=== Records shown ===
-- ==== Sys2Proof/Machine/Position.lean ====
section
/-!
DEFINITION. Web position: quadrature inputs, index pulses, speed, serial sensors (chapter 11, R255 to R269), the
interpolated position (R258) and the high-water mark (R161).
-/
namespace Sys2Proof.Machine

/-- A quadrature input. -/
def State.enc (s : State) (e : Nat) : Enc := tabGet {} s.motion.encs e

/-- A quadrature input replaced; CORR_LEFT shows what remains of a correction. -/
def State.setEnc (s : State) (e : Nat) (x : Enc) : State :=
  State.setFldI { s with motion := { s.motion with encs := tabPut {} s.motion.encs e x } }
    (Reg.POS_STATUS_CORR_LEFT e) (clampInt (-512) 511 x.corr)

/-- The input whose MASTER is 1 (R256). -/
def State.masterEnc (s : State) : Option Nat := (List.range 8).find? fun e => s.flag (Reg.POS_CTRL_MASTER e)

/-- The interpolated position of an input (R258). -/
def State.interpolated (s : State) (e : Nat) : Int :=
  let x := s.enc e
  let v := x.stepSpeed
  if s.flag (Reg.POS_CTRL_INTERP_EN e) && s.flag (Reg.POS_STATUS_DIR e) && decide (0 < x.speed)
      && !s.flag (Reg.POS_STATUS_STILL e) then
    let t := min (idxMod - 1) (s.now + 1 - x.lastStep)
    let nxt : Int := ((x.acc + s.fld (Reg.POS_SCALE_NUM e)) / s.fld (Reg.POS_SCALE_DEN e) : Nat)
    x.p + min (v * t / 250000000) (nxt - 1)
  else x.p

/-- The extrapolated position of the latest POSITION (R363). -/
def State.chainPos (s : State) : Int :=
  if s.chain.posLive then
    let t := s.devNs - s.chain.posTime
    max s.chain.posFloor (s.chain.pos + min (s.chain.posSpeed * t / 1000000000) (s.chain.posSpeed * 2000 / 1000000000))
  else s.chain.posFloor

/-- The device takes its position from the ring: no master input, and a chain member (R363). -/
def State.posFromRing (s : State) : Bool := s.masterEnc.isNone && decide (s.chainWidth ≠ 0)

/-- The web position (R255, R256, R258, R363). -/
def State.webPos (s : State) : Int :=
  match s.masterEnc with
  | some e => s.interpolated e
  | none => if s.chainWidth = 0 then 0 else s.chainPos

/-- The web speed in ticks per second: the master's (R265), or that of POSITION. -/
def State.webSpeed (s : State) : Int :=
  match s.masterEnc with
  | some e => (s.enc e).speed
  | none => s.chain.posSpeed

/-- Whether lines fired and pixels captured now carry POS_SUSPECT (R260, R363). -/
def State.posSuspect (s : State) : Bool :=
  match s.masterEnc with
  | some e => !s.flag (Reg.POS_STATUS_INTEGRITY e)
  | none => decide (s.chainWidth ≠ 0) && !s.chain.posIntegrity

/-- A bar's delay D_b (R157). -/
def State.barDelay (s : State) (b : Nat) : Int := s.fld (Reg.DOSE_BAR_DELAY_DELAY b)

/-- A bar. -/
def State.bar (s : State) (b : Nat) : Bar := tabGet {} s.bars b

/-- A bar replaced. -/
def State.setBar (s : State) (b : Nat) (x : Bar) : State := { s with bars := tabPut {} s.bars b x }

/-- A bar in sheet mode (R164). -/
def State.sheetMode (s : State) (b : Nat) : Bool := bitAt (s.fld Reg.FIRE_SHEET_SHEET) b

/-- The sheet of a frame: the last print that begins at or before it, with that line. -/
def Bar.sheetOf (x : Bar) (f : Nat) : Option (Nat × Nat) :=
  ((x.begins.zipIdx.filter fun p => decide (p.1 ≤ f)).map fun p => (p.2, p.1)).getLast?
===
Aim of the exercise: An exact copy of the lines above, from the one containing "0 else s.chainPos" through the one containing "(R260, R363). -/", is the whole of the answer.

Reply:
  | none => if s.chainWidth = 0 then 0 else s.chainPos

/-- The web speed in ticks per second: the master's (R265), or that of POSITION. -/
def State.webSpeed (s : State) : Int :=
  match s.masterEnc with
  | some e => (s.enc e).speed
  | none => s.chain.posSpeed

/-- Whether lines fired and pixels captured now carry POS_SUSPECT (R260, R363). -/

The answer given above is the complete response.